Open Panel: Quantifying Affect and Emotion, Past and Present
Annual Meeting of the Society for the Social Studies of Science (4S), August 20-23 2014, Buenos Aires, Argentina

In an age of “Big Data,” the enumeration of feelings has become big business. Increasingly sophisticated facial recognition algorithms, techniques of textual sentiment analysis, and sensors able to monitor gait and body language have all made emotion increasingly legible as digital code and algorithmic input.

Yet the entanglement of feelings with enumeration is not new – the tracking and quantification of emotion has been a feature of techno-scientific discourse since the early 19th century. Affect and emotion have long been subject to what historian of medicine Otniel Dror terms “discoursing in numbers”: the translation and integration of feeling into the realms of the calculable and predictable.

This open panel aims to bring together scholars working on the history of techniques and technologies for enumerating affect and emotion with those exploring contemporary digital modes of emotional tracking and quantification. The panel welcomes papers from a wide range of disciplines, particularly work that combines historical and contemporary sites of analysis.
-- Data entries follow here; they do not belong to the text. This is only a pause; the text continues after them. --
/-- A bus access leaves the same bank and reads the same value under configurations with one offset table. -/
theorem accessEffect_of_offsets_eq {c d : Config} (h : c.offsets = d.offsets) (b : Bank) (a : Nat) (acc : BusAccess) :
    (accessEffect c b a acc).1 = (accessEffect d b a acc).1 ∧
      (accessEffect c b a acc).2.value = (accessEffect d b a acc).2.value := by
  cases hd : decodeAddr d.offsets a with
  | mapped r l =>
    have hc : decodeAddr c.offsets a = .mapped r l := h ▸ hd
    cases acc with
    | read => simp [accessEffect, readByte_mapped b hc, readByte_mapped b hd]
    | write v => simp [accessEffect, writeByte_mapped b v hc, writeByte_mapped b v hd]
  | unmapped =>
    have hc : decodeAddr c.offsets a = .unmapped := h ▸ hd
    cases acc with
    | read => simp [accessEffect, readByte_unmapped b hc, readByte_unmapped b hd]
    | write v => simp [accessEffect, writeByte_unmapped b v hc, writeByte_unmapped b v hd]

/-- So does every operation. -/
theorem effect_of_offsets_eq {c d : Config} (h : c.offsets = d.offsets) (i : Instr) (b : Bank) :
    (effect i c b).1 = (effect i d b).1 ∧ (effect i c b).2.value = (effect i d b).2.value := by
  unfold effect
  cases i.kind with
  | rdb a => exact accessEffect_of_offsets_eq h b a .read
  | wrb a v => exact accessEffect_of_offsets_eq h b a (.write v)
  | lane r l acc => exact accessEffect_of_offsets_eq h b (laneRowAddr r l) acc
  | reset => exact ⟨rfl, rfl⟩
  | setvcount v => exact ⟨rfl, rfl⟩
  | get r => exact ⟨rfl, rfl⟩

/-- So does every sequence, record by record. -/
theorem effects_of_offsets_eq {c d : Config} (h : c.offsets = d.offsets) (is : List Instr) (b : Bank) :
    (effects is c b).1 = (effects is d b).1 ∧
      (effects is c b).2.map (fun o => o.value) = (effects is d b).2.map (fun o => o.value) := by
  induction is generalizing b with
  | nil => exact ⟨rfl, rfl⟩
  | cons i is ih =>
    obtain ⟨hbank, hvalue⟩ := effect_of_offsets_eq h i b
    simp only [effects, List.map_cons, hbank, hvalue]
    obtain ⟨ihbank, ihvalues⟩ := ih (effect i d b).1
    exact ⟨ihbank, by rw [ihvalues]⟩

/-- With the gate clear no operation emits a notice (R144). -/
theorem effect_notice_of_gate_clear {c : Config} (h : c.diagEnable = false) (i : Instr) (b : Bank) :
    (effect i c b).2.notice = none := by
  refine Option.eq_none_iff_forall_ne_some.2 fun d hd => ?_
  obtain ⟨hgate, -⟩ := outputOk_effect i c b d hd
  rw [h] at hgate
  cases hgate

/-- Nor does any operation of a sequence. -/
theorem effects_notice_of_gate_clear {c : Config} (h : c.diagEnable = false) (is : List Instr) (b : Bank) :
    ∀ o ∈ (effects is c b).2, o.notice = none := by
  induction is generalizing b with
  | nil => exact nofun
  | cons i is ih => exact List.forall_mem_cons.2 ⟨effect_notice_of_gate_clear h i b, ih _⟩

end Sys2Proof.Machine

namespace Sys2Proof.Proofs

open Sys2Proof.Machine

/-- Settles O40: the two configurations share the offset table, so the two runs share the bank and the values; the clear
gate silences every notice. -/
theorem noticeGateChangesOnlyNotices : Obligations.NoticeGateChangesOnlyNotices := by
  intro is s
  obtain ⟨hbank, hvalues⟩ := effects_of_offsets_eq (c := { s.cfg with diagEnable := true })
    (d := { s.cfg with diagEnable := false }) rfl is s.bank
  exact ⟨_, _, _, _, runOps_eq_effects is _, runOps_eq_effects is _, hbank, rfl, rfl, hvalues,
    effects_notice_of_gate_clear rfl is s.bank⟩

end Sys2Proof.Proofs
end

section
/-! The decoder of the transaction word, one rule per value of its `op` field (spec/30_encoding.md R77, R78 (c); decisions
D5 and D15). The rule of `GET` with a register's number is `decodeWord_getOp`. -/

namespace Sys2Proof

theorem decodeWord_reset {w : BitVec 52} (h : wordOp w = 0) : decodeWord w = .operation .reset := by
  simp only [decodeWord, h]

theorem decodeWord_rdb {w : BitVec 52} (h : wordOp w = 1) : decodeWord w = .operation (.rdb (wordAddr w)) := by
  simp only [decodeWord, h]

theorem decodeWord_wrb {w : BitVec 52} (h : wordOp w = 2) :
    decodeWord w = .operation (.wrb (wordAddr w) (wordData w)) := by
  simp only [decodeWord, h]

theorem decodeWord_setvcount {w : BitVec 52} (h : wordOp w = 4) :
    decodeWord w = .operation (.setvcount (wordData w)) := by
  simp only [decodeWord, h]

/-- There are 25 registers, so a `regid` above 24 numbers none (R11). -/
theorem Reg.ofId?_eq_none {n : Nat} (h : 24 < n) : Reg.ofId? n = none := by
  rw [Reg.ofId?, List.getElem?_eq_none_iff]
  exact h

/-- `GET` of a number above 24 is refused (R78 (c)). -/
theorem decodeWord_noSuchRegister {w : BitVec 52} (hop : wordOp w = 3) (haddr : 24 < wordAddr w) :
    decodeWord w = .invalid (.noSuchRegister (wordAddr w)) := by
  simp only [decodeWord, hop, Reg.ofId?_eq_none haddr]

/-- An `op` of 5 to 15 is refused (R78 (c)). -/
theorem decodeWord_reservedOp {w : BitVec 52} (h : 4 < wordOp w) :
    decodeWord w = .invalid (.reservedOp (wordOp w)) := by
  unfold decodeWord
  split
  case h_6 => rfl
  all_goals omega

/-- A word that decodes is one of the five families, its operands the word's fields (R77). -/
theorem decodeWord_operation_cases {w : BitVec 52} {i : Instr} (h : decodeWord w = .operation i) :
    i = .reset ∨ i = .rdb (wordAddr w) ∨ i = .wrb (wordAddr w) (wordData w) ∨ (∃ r : Reg, i = r.getOp) ∨
      i = .setvcount (wordData w) := by
  unfold decodeWord at h
  split at h
  case h_1 => cases h; exact .inl rfl
  case h_2 => cases h; exact .inr (.inl rfl)
  case h_3 => cases h; exact .inr (.inr (.inl rfl))
  case h_4 =>
    split at h
    · next r _ => cases h; exact .inr (.inr (.inr (.inl ⟨r, rfl⟩)))
    · cases h
  case h_5 => cases h; exact .inr (.inr (.inr (.inr rfl)))
  case h_6 => cases h

end Sys2Proof

namespace Sys2Proof.Proofs

/-- Settles O44: the rule of each `op` value, with the fields read as quotients of the word. -/
theorem everyTransactionWordDecodes : Obligations.EveryTransactionWordDecodes := by
  intro w
  rw [← wordOp_eq, ← wordAddr_eq, ← wordData_eq]
  exact ⟨decodeWord_reset, decodeWord_rdb, decodeWord_wrb, fun hop _ haddr => decodeWord_getOp hop haddr,
    decodeWord_noSuchRegister, decodeWord_setvcount, decodeWord_reservedOp⟩

end Sys2Proof.Proofs
end

section
/-! The look-up in the 50 `LANE` rows, which inverts the lane addresses of the default table just as the address decoder
does, and the bus cycles decoded by it (spec/30_encoding.md R73, R82; log entry 3). -/

namespace Sys2Proof

/-- A row the look-up finds has the address and is one of the list's. -/
theorem findRow_found {a : Nat} {rows : List LaneRow} {row : LaneRow} (h : findRow a rows = some row) :
    row.addr = a ∧ row ∈ rows := by
  induction rows with
  | nil => cases h
  | cons q qs ih =>
    unfold findRow at h
    split at h
    · next ha =>
      cases h
      exact ⟨ha, List.mem_cons_self⟩
    · obtain ⟨ha, hmem⟩ := ih h
      exact ⟨ha, List.mem_cons_of_mem _ hmem⟩

/-- Each of the 50 rows has the listed address of the lane it names. -/
theorem addr_of_mem_laneRows {row : LaneRow} (h : row ∈ laneRows) : row.addr = laneRowAddr row.reg row.lane := by
  obtain ⟨r, -, hrow⟩ := List.mem_flatMap.1 h
  obtain rfl | rfl := List.mem_pair.1 hrow
  · rfl
  · rfl

/-- The access of a bus cycle as quotients of its value: bit 48 tells a write, bits 47:32 are its value (log entry 3). -/
theorem cycleAccess_eq (w : BitVec 49) :
    cycleAccess w = if w.toNat / 2 ^ 48 = 1 then .write (w.toNat / 2 ^ 32 % 2 ^ 16) else .read := by
  have hlt := w.isLt
  have hbit : w.getLsbD 48 = true ↔ w.toNat / 2 ^ 48 = 1 := by
    rw [BitVec.getLsbD, Nat.testBit_eq_decide_div_mod_eq, decide_eq_true_eq]
    omega
  simp only [cycleAccess, hbit, BitVec.extractLsb_toNat, Nat.shiftRight_eq_div_pow]

/-- A bus cycle at a row's address is that row's access (R82). -/
theorem decodeCycle_of_row {w : BitVec 49} {row : LaneRow} (h : findRow (cycleAddr w) laneRows = some row) :
    decodeCycle w = laneOp row.reg row.lane (cycleAccess w) := by
  simp only [decodeCycle, h]

/-- A bus cycle at any other address is the plain access there (R82). -/
theorem decodeCycle_of_no_row {w : BitVec 49} (h : findRow (cycleAddr w) laneRows = none) :
    decodeCycle w = accessOp (cycleAddr w) (cycleAccess w) := by
  simp only [decodeCycle, h]

end Sys2Proof

namespace Sys2Proof.Machine

/-- The default table meets R15. -/
theorem tableOk_defaultOffsets : tableOk defaultOffsets := by decide

/-- A row is found only at its lane's address under the default table. -/
theorem eq_laneAddr_of_findRow {a : Nat} {row : LaneRow} (h : findRow a laneRows = some row) :
    a = laneAddr defaultOffsets row.reg row.lane := by
  obtain ⟨haddr, hmem⟩ := findRow_found h
  rw [← haddr, addr_of_mem_laneRows hmem, laneRowAddr_eq_laneAddr]

/-- No row is found exactly at the addresses that are no lane's under the default table. -/
theorem findRow_laneRows_eq_none_iff (a : Nat) :
    findRow a laneRows = none ↔ ∀ (r : Reg) (l : Lane), a ≠ laneAddr defaultOffsets r l := by
  cases h : findRow a laneRows with
  | some row => exact iff_of_false nofun fun hall => hall row.reg row.lane (eq_laneAddr_of_findRow h)
  | none =>
    refine iff_of_true rfl fun r l ha => ?_
    rw [ha, ← laneRowAddr_eq_laneAddr, findRow_laneRowAddr] at h
    cases h

end Sys2Proof.Machine

namespace Sys2Proof.Proofs

open Sys2Proof.Machine

/-- Settles O11: a row is found at its lane's address, where the decoder finds the lane, and no row exactly where the
decoder finds no lane. -/
theorem defaultDecodeIsTheLaneTable : Obligations.DefaultDecodeIsTheLaneTable := by
  refine ⟨tableOk_defaultOffsets, rfl, fun a => ?_⟩
  cases h : findRow a laneRows with
  | some row =>
    obtain rfl := eq_laneAddr_of_findRow h
    exact decodeAddr_defaultOffsets_laneAddr row.reg row.lane
  | none => exact tableOk_defaultOffsets.decodeAddr_eq_unmapped_iff.2 ((findRow_laneRows_eq_none_iff a).1 h)

/-- Settles O45: the look-up at the cycle's address finds the row named, or none. -/
theorem everyBusCycleDecodes : Obligations.EveryBusCycleDecodes := by
  intro w
  rw [← cycleAddr_eq, ← cycleAccess_eq]
  constructor
  · intro r l haddr
    refine decodeCycle_of_row (row := ⟨laneRowAddr r l, r, l⟩) ?_
    rw [haddr, ← findRow_laneRowAddr, laneRowAddr_eq_laneAddr, laneAddr]
  · intro hno
    rw [decodeCycle_of_no_row ((findRow_laneRows_eq_none_iff _).2 hno), cycleAccess_eq]
    split
    · rfl
    · rfl

end Sys2Proof.Proofs
end

section
/-! Which operations the decoders give, and that the encoder inverts them (spec/30_encoding.md R77, R82): a kind names one
operation, and the fields of an encoded word are the operands put in. -/

namespace Sys2Proof

open Sys2Proof.Machine Sys2Proof.Laws

/-- The operation of each kind. -/
def OpKind.instr : OpKind → Instr
  | .reset => .reset
  | .rdb a => .rdb a
  | .wrb a v => .wrb a v
  | .setvcount v => .setvcount v
  | .get r => r.getOp
  | .lane r l acc => laneOp r l acc

/-- An operation is the one its kind names: the 79 rows are told apart by kind, register and lane. -/
theorem instr_kind (i : Instr) : i.kind.instr = i := by
  cases i <;> rfl

/-- The operands of a getter fit any widths, since it has none. -/
@[simp] theorem wellFormed_getOp (c : Config) (r : Reg) : r.getOp.wellFormed c = true := by
  rw [Instr.wellFormed, getOp_kind]

/-- A row is well formed when its access is: its address is fixed. -/
@[simp] theorem wellFormed_laneOp (c : Config) (r : Reg) (l : Lane) (acc : BusAccess) :
    (laneOp r l acc).wellFormed c = acc.wellFormed c := by
  rw [Instr.wellFormed, laneOp_kind]

theorem wordAddr_lt (w : BitVec 52) : wordAddr w < 2 ^ 32 := BitVec.isLt _

theorem wordData_lt (w : BitVec 52) : wordData w < 2 ^ 16 := BitVec.isLt _

theorem cycleAddr_lt (w : BitVec 49) : cycleAddr w < 2 ^ 32 := BitVec.isLt _

/-- The value of a cycle's write is its 16-bit field. -/
theorem wellFormed_cycleAccess (w : BitVec 49) : (cycleAccess w).wellFormed defaultConfig = true := by
  unfold cycleAccess
  split
  · exact decide_eq_true (BitVec.isLt _)
  · rfl

/-- A plain access is well formed when its address fits and its value does. -/
theorem wellFormed_accessOp {a : Nat} {acc : BusAccess} (ha : a < 2 ^ 32) (hacc : acc.wellFormed defaultConfig = true) :
    (accessOp a acc).wellFormed defaultConfig = true := by
  cases acc with
  | read => exact decide_eq_true ha
  | write v => exact Bool.and_eq_true_iff.2 ⟨decide_eq_true ha, hacc⟩

/-- A transaction word decodes to an operation whose operands are the word's 32-bit and 16-bit fields (R77). -/
theorem wellFormed_of_decodeWord {w : BitVec 52} {i : Instr} (h : decodeWord w = .operation i) :
    i.wellFormed defaultConfig = true := by
  obtain rfl | rfl | rfl | ⟨r, rfl⟩ | rfl := decodeWord_operation_cases h
  · rfl
  · exact decide_eq_true (wordAddr_lt w)
  · exact Bool.and_eq_true_iff.2 ⟨decide_eq_true (wordAddr_lt w), decide_eq_true (wordData_lt w)⟩
  · exact wellFormed_getOp _ r
  · exact decide_eq_true (wordData_lt w)

/-- A bus cycle decodes to an access of its 32-bit address and 16-bit value (log entry 3). -/
theorem wellFormed_decodeCycle (w : BitVec 49) : (decodeCycle w).wellFormed defaultConfig = true := by
  cases h : findRow (cycleAddr w) laneRows with
  | some row => rw [decodeCycle_of_row h, wellFormed_laneOp, wellFormed_cycleAccess]
  | none => rw [decodeCycle_of_no_row h, wellFormed_accessOp (cycleAddr_lt w) (wellFormed_cycleAccess w)]

theorem decodeWord_opWord_rdb {a : Nat} (ha : a < 2 ^ 32) : decodeWord (opWord 1 a 0) = .operation (.rdb a) := by
  rw [decodeWord_rdb (wordOp_opWord_any (by decide) a 0), wordAddr_opWord (by decide) ha (by decide)]

theorem decodeWord_opWord_wrb {a v : Nat} (ha : a < 2 ^ 32) (hv : v < 2 ^ 16) :
    decodeWord (opWord 2 a v) = .operation (.wrb a v) := by
  rw [decodeWord_wrb (wordOp_opWord_any (by decide) a v), wordAddr_opWord (by decide) ha hv,
    wordData_opWord (by decide) ha hv]

theorem decodeWord_opWord_setvcount {v : Nat} (hv : v < 2 ^ 16) :
    decodeWord (opWord 4 0 v) = .operation (.setvcount v) := by
  rw [decodeWord_setvcount (wordOp_opWord_any (by decide) 0 v), wordData_opWord (by decide) (by decide) hv]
Possible panel themes and topics include, but are not limited to:

By what means have feelings been variously quantified, categorized, classified and integrated into numerical discourses throughout history?
How are contemporary practices of emotional quantification and tracking descended from or in contrast to historical examples of these techniques?
When and where have the particularities of changing scientific practice shaped technical and popular understandings of feeling, both historically and in the present?
In what ways are existing regimes of scientific knowledge around emotion being revised in view of new techno-scientific developments, and how are these epistemic shifts changing our personal understanding of emotion itself?
How are quotidian practices of daily self-tracking and the idea of the “quantified self” shaping contemporary views of feeling and affect?

Please submit a paper abstract (250 words) electronically via the conference website: http://convention2.allacademic.com/one/ssss/4s14/. Please also forward a copy of the abstract to luke.stark@nyu.edu.

The deadline for submitting your abstract is February 28, 2014. Accepted authors will be notified by April 1, 2014.